同社では、ドレスが会員のあいだを飛び回るのをアルゴリズムで巧みに処理する。マイラー樹脂製の返却用封筒に丸めて入れられて戻ってきたドレスの約6割が、その日のうちに、次の会員のもとに届けられる。ニュージャージー州セコーカスにある倉庫には、200人超のスタッフがおり、返却されたものを仕分けし、染みを取り除き、宝石を消毒し、裂け目を直す。この秋には、手狭になったこの場所を離れ、約15,000㎡の倉庫に移る予定だ。
彼女たちのアイデアは、時代の流れにうまくマッチした。ミレニアム世代の若者たちは、「所有」から「シェア」の時代へと移行していった最初の世代なのだ。
ファッションというものは、投資としては効率的なものではない。
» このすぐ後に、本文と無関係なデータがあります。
-- ==== Sys2Proof/Tests/Slice0.lean ====
section
/-! SUPPORT. Tests: each check of well-formedness refuses an ill-formed command; the spec's worked examples; a few single steps; and for
every statement that has hypotheses a concrete state and operands that meet them, clause by clause. -/

namespace Sys2Proof.Tests

open Sys2Proof Sys2Proof.Machine

set_option maxRecDepth 20000
set_option linter.unusedVariables false

/-! ### Small states -/

/-- A package that has power and has started, with its BMC as manager. -/
def wOn : State := { State.reset with pins := { State.reset.pins with pwrok := true, everUp := true, pkgRst := true }, card := { State.reset.card with up := true }, bmcMgr := true }
/-- Partition 0 runs on die 0 with root port 0, and owns slab 0, an HBM set of one. -/
def wVis : Vis := { dieP := 0 :: List.replicate 11 15, rpP := 0 :: List.replicate 11 15 }
def w0 : State := { wOn with parts := [(0, { st := .running, dies := 1, rps := 1 })], dies := [(0, { asg := some 0 })], slab := [(0, 2)], vis := wVis }
/-- Its hart 0. -/
def wH (x : Hart) : State := { w0 with harts := [(0, x)] }
/-- A running hart 0. -/
def wR : State := wH { st := .run }
/-- Flash contents whose slot directory names a CURRENT, a PENDING and a WRITING slot, and whose CURRENT image has SVN 64 (R445). -/
def wFlA : List Host.Cell := flashOf [(8, [1, 3, 5]), (4092, [0xF3, 0xF7, 0x93, 0x63]), (0x01000010, [64]), (0x0500001D, [1])]
/-- Flash contents whose slot directory names a CURRENT and a PREVIOUS slot, the second with SVN 64 (R445). -/
def wFlB : List Host.Cell := flashOf [(8, [1, 2, 0]), (4092, [0xB7, 0x3E, 0x38, 0x2D]), (0x05000010, [64])]
/-- The package with those flash contents. -/
def wFl (x : List Host.Cell) : State := { w0 with card := { w0.card with cs0 := x } }
theorem wFlA_dir : dirCopy wFlA = some 0 := by decide +kernel
theorem wFlB_dir : dirCopy wFlB = some 0 := by decide +kernel
theorem wFl_floor (x : List Host.Cell) : svnFloor (wFl x) < 64 := by
  have h := Config.factorySvn.isLt
  show max Config.factorySvn.toNat 0 < 64
  omega
/-- The die's link is up. -/
def wL : State := setLinkSt 0 lL0 w0
/-- A flit, and another of its way that was sent before it. -/
def wBehind (f : Flit) : State := { wL with wires := [{ f with txn := 1 }, f] }
/-- A home keeps a way of set 0 for a request that it refused. -/
def wKept : State := { wL with homes := [(0, { rsv := [{ src := sliceAgent 0 0, cause := .set false 0 }] })] }

/-! ### Well-formedness: each check refuses an ill-formed command -/

theorem test_wf_accepts : wellFormed (.fenceI 575) = true ∧ wellFormed (.load { size := 8 } false) = true ∧ wellFormed (.mail { net := .req, op := oMail }) = true := by decide
theorem test_wf_hart : wellFormed (.fenceI 576) = false := by decide
theorem test_wf_die : wellFormed (.l3LockSweepDone 12) = false := by decide
theorem test_wf_partition : wellFormed (.selfrst 12) = false := by decide
theorem test_wf_writer : wellFormed (.l3LockCtlWrite 0 0 0 12) = false := by decide
theorem test_wf_counter : wellFormed (.hpmCounterWrite 0 2 0) = false ∧ wellFormed (.hpmCounterWrite 0 11 0) = false := by decide
theorem test_wf_port : wellFormed (.probeSelect 0 12 0 {}) = false := by decide
theorem test_wf_access_size : wellFormed (.load { size := 3 } false) = false := by decide
theorem test_wf_access_address : wellFormed (.load { size := 8, pa := 2 ^ 52 } false) = false := by decide
theorem test_wf_manager : wellFormed (.partStop { src := 12 }) = false := by decide
theorem test_wf_tlp : wellFormed (.dmaRead { rp := 0, len := 4097 }) = false := by decide
theorem test_wf_frame : wellFormed (.mirror { part := 16 }) = false := by decide
theorem test_wf_network : wellFormed (.mail { net := .snp, op := oMail }) = false := by decide
theorem test_wf_opcode : wellFormed (.mail { net := .req, op := oIntMsg }) = false := by decide
theorem test_wf_flit_source : wellFormed (.niInject 0 { src := 4096 }) = false := by decide
theorem test_wf_flit_address : wellFormed (.niInject 0 { net := .req, addr := 2 ^ 52 }) = false := by decide
theorem test_wf_flit_txn : wellFormed (.niInject 0 { txn := 4096 }) = false := by decide
theorem test_wf_flit_part : wellFormed (.niInject 0 { part := 16 }) = false := by decide
theorem test_wf_stop : wellFormed (.niInject 96 {}) = false := by decide
theorem test_wf_line : wellFormed (.l1Fill 0 (2 ^ 46) false) = false := by decide
theorem test_wf_csr : wellFormed (.vendorCsrAccess 0 4096 false 0) = false := by decide
theorem test_wf_slice : wellFormed (.setWaitRelease 0 24) = false := by decide
theorem test_wf_lock : wellFormed (.l3LockCtlWrite 0 4 0 15) = false := by decide
theorem test_wf_home : wellFormed (.teardown 32 0) = false := by decide
theorem test_wf_region : wellFormed (.regionSplitDone 0 (2 ^ 40)) = false := by decide
theorem test_wf_agent : wellFormed (.snpTimeout 0 0 4096) = false := by decide
theorem test_wf_memory : wellFormed (.memoryWrite (2 ^ 52)) = false := by decide
theorem test_wf_direction : wellFormed (.linkFlitSend 0 2 {}) = false := by decide
theorem test_wf_queue : wellFormed (.linkFlitReceive 0 0 4 .req []) = false := by decide
theorem test_wf_train_step : wellFormed (.trainStep 0 true 32 true []) = false := by decide
theorem test_wf_wire_group : wellFormed (.repairSwitch 0 true 128) = false := by decide
theorem test_wf_power_state : wellFormed (.pwrReq 0 8) = false := by decide
theorem test_wf_sideband_type : wellFormed (.sidebandResend 0 true 256) = false := by decide
theorem test_wf_quarter : wellFormed (.fclkLoss 0 4 0) = false := by decide
theorem test_wf_route_bank : wellFormed (.routeEntryWrite 0 2 0 0 15) = false := by decide
theorem test_wf_route_entry : wellFormed (.routeEntryWrite 0 0 97 0 15) = false := by decide
theorem test_wf_probe_counter : wellFormed (.prbCntWrite 16 0 15) = false := by decide
theorem test_wf_group : wellFormed (.cntDecay 4) = false := by decide
theorem test_wf_tier : wellFormed (.scrubRead 0 2 0 .none) = false := by decide
theorem test_wf_policy : wellFormed (.sePolicyWrite 0 16 0 15) = false := by decide
theorem test_wf_channel : wellFormed (.channelFail true 16) = false := by decide
theorem test_wf_manager_code : wellFormed (.mgrCmdReserved { src := 16 } 256) = false := by decide
theorem test_wf_mail_target : wellFormed (.send 0 16) = false := by decide
theorem test_wf_tag : wellFormed (.cplTimeout 0 256) = false := by decide
theorem test_wf_link : wellFormed (.linkDownDpc 0 4) = false := by decide
theorem test_wf_speed : wellFormed (.pcieLinkUp 0 0 8 1 false) = false := by decide
theorem test_wf_slot_pin : wellFormed (.slotPinChange 0 0 4 true) = false := by decide
theorem test_wf_file : wellFormed (.imsicClaim 0 9 0 false 0) = false := by decide
theorem test_wf_source : wellFormed (.aplicSource 0 0 true) = false ∧ wellFormed (.aplicSource 0 256 true) = false := by decide
theorem test_wf_pin : wellFormed (.gpioInput 32 true) = false := by decide
theorem test_wf_bar : wellFormed (.mgtBar0Access false 4 0) = false := by decide
theorem test_wf_function : wellFormed (.flr 1024) = false := by decide
theorem test_wf_queue_number : wellFormed (.bqeAdmission 0 129 {} false) = false := by decide
theorem test_wf_namespace : wellFormed (.mapCommitComplete 0 0 true) = false := by decide
theorem test_wf_proxy : wellFormed (.proxyAccess 0 0 0 4096 true []) = false := by decide
theorem test_wf_requester : wellFormed (.atsTranslationRequest 0 65536 0 none) = false := by decide
theorem test_wf_start_step : wellFormed (.startStepFail 32) = false := by decide
theorem test_wf_result : wellFormed (.selftestComplete 3 0 []) = false := by decide
theorem test_wf_sensor : wellFormed (.sensorRead 17 0) = false := by decide
theorem test_wf_wake : wellFormed (.k3Wake 4) = false ∧ wellFormed (.k3Wake 28) = false := by decide
theorem test_wf_rail : wellFormed (.railFail 21) = false := by decide
theorem test_wf_frame_number : wellFormed (.faultRecordService 4096) = false := by decide
theorem test_wf_register : wellFormed (.registerWrite 0 4 0 15) = false := by decide
theorem test_wf_crosslink : wellFormed (.crosslinkLoss 2) = false := by decide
いま流行っている色は、少したてば見向きもされなくなるし、流行のスタイルだってすぐに変わる。あなたの体形だって、ずっと同じではいられない。
だがレント・ザ・ランウェイを利用すれば、70ドルで定価2,295ドルのカルバン・クライン・コレクションのドレスを着ることができる。たった30ドルで、1,295ドルするヴェラ・ウォンのドレスを身に纏うことだってできるのだ。同社は「アンリミテッド」という、1カ月75ドルで顧客がサングラスなどの服飾品を3点まで無期限で借りられる会員登録サービスも始めた。「私たちは、お客様が『買うのは賢明でない』と判断したものを手にする機会を提供しています」とハイマン。
レント・ザ・ランウェイの内部調査によると、米国の女性は、平均で年間64着の服を買い、そのうち半分は一度しか袖を通さずに終わる。フェイスブックやインスタグラムにより、こうした状況はより一般化している。
「友達がソーシャル・メディアで見ているので、もう同じ服は着られません。それがプレッシャーになっているのです。バカバカしいと思われるかもしれませんが、それで私たちのビジネスが回っているのです」
(以下略、)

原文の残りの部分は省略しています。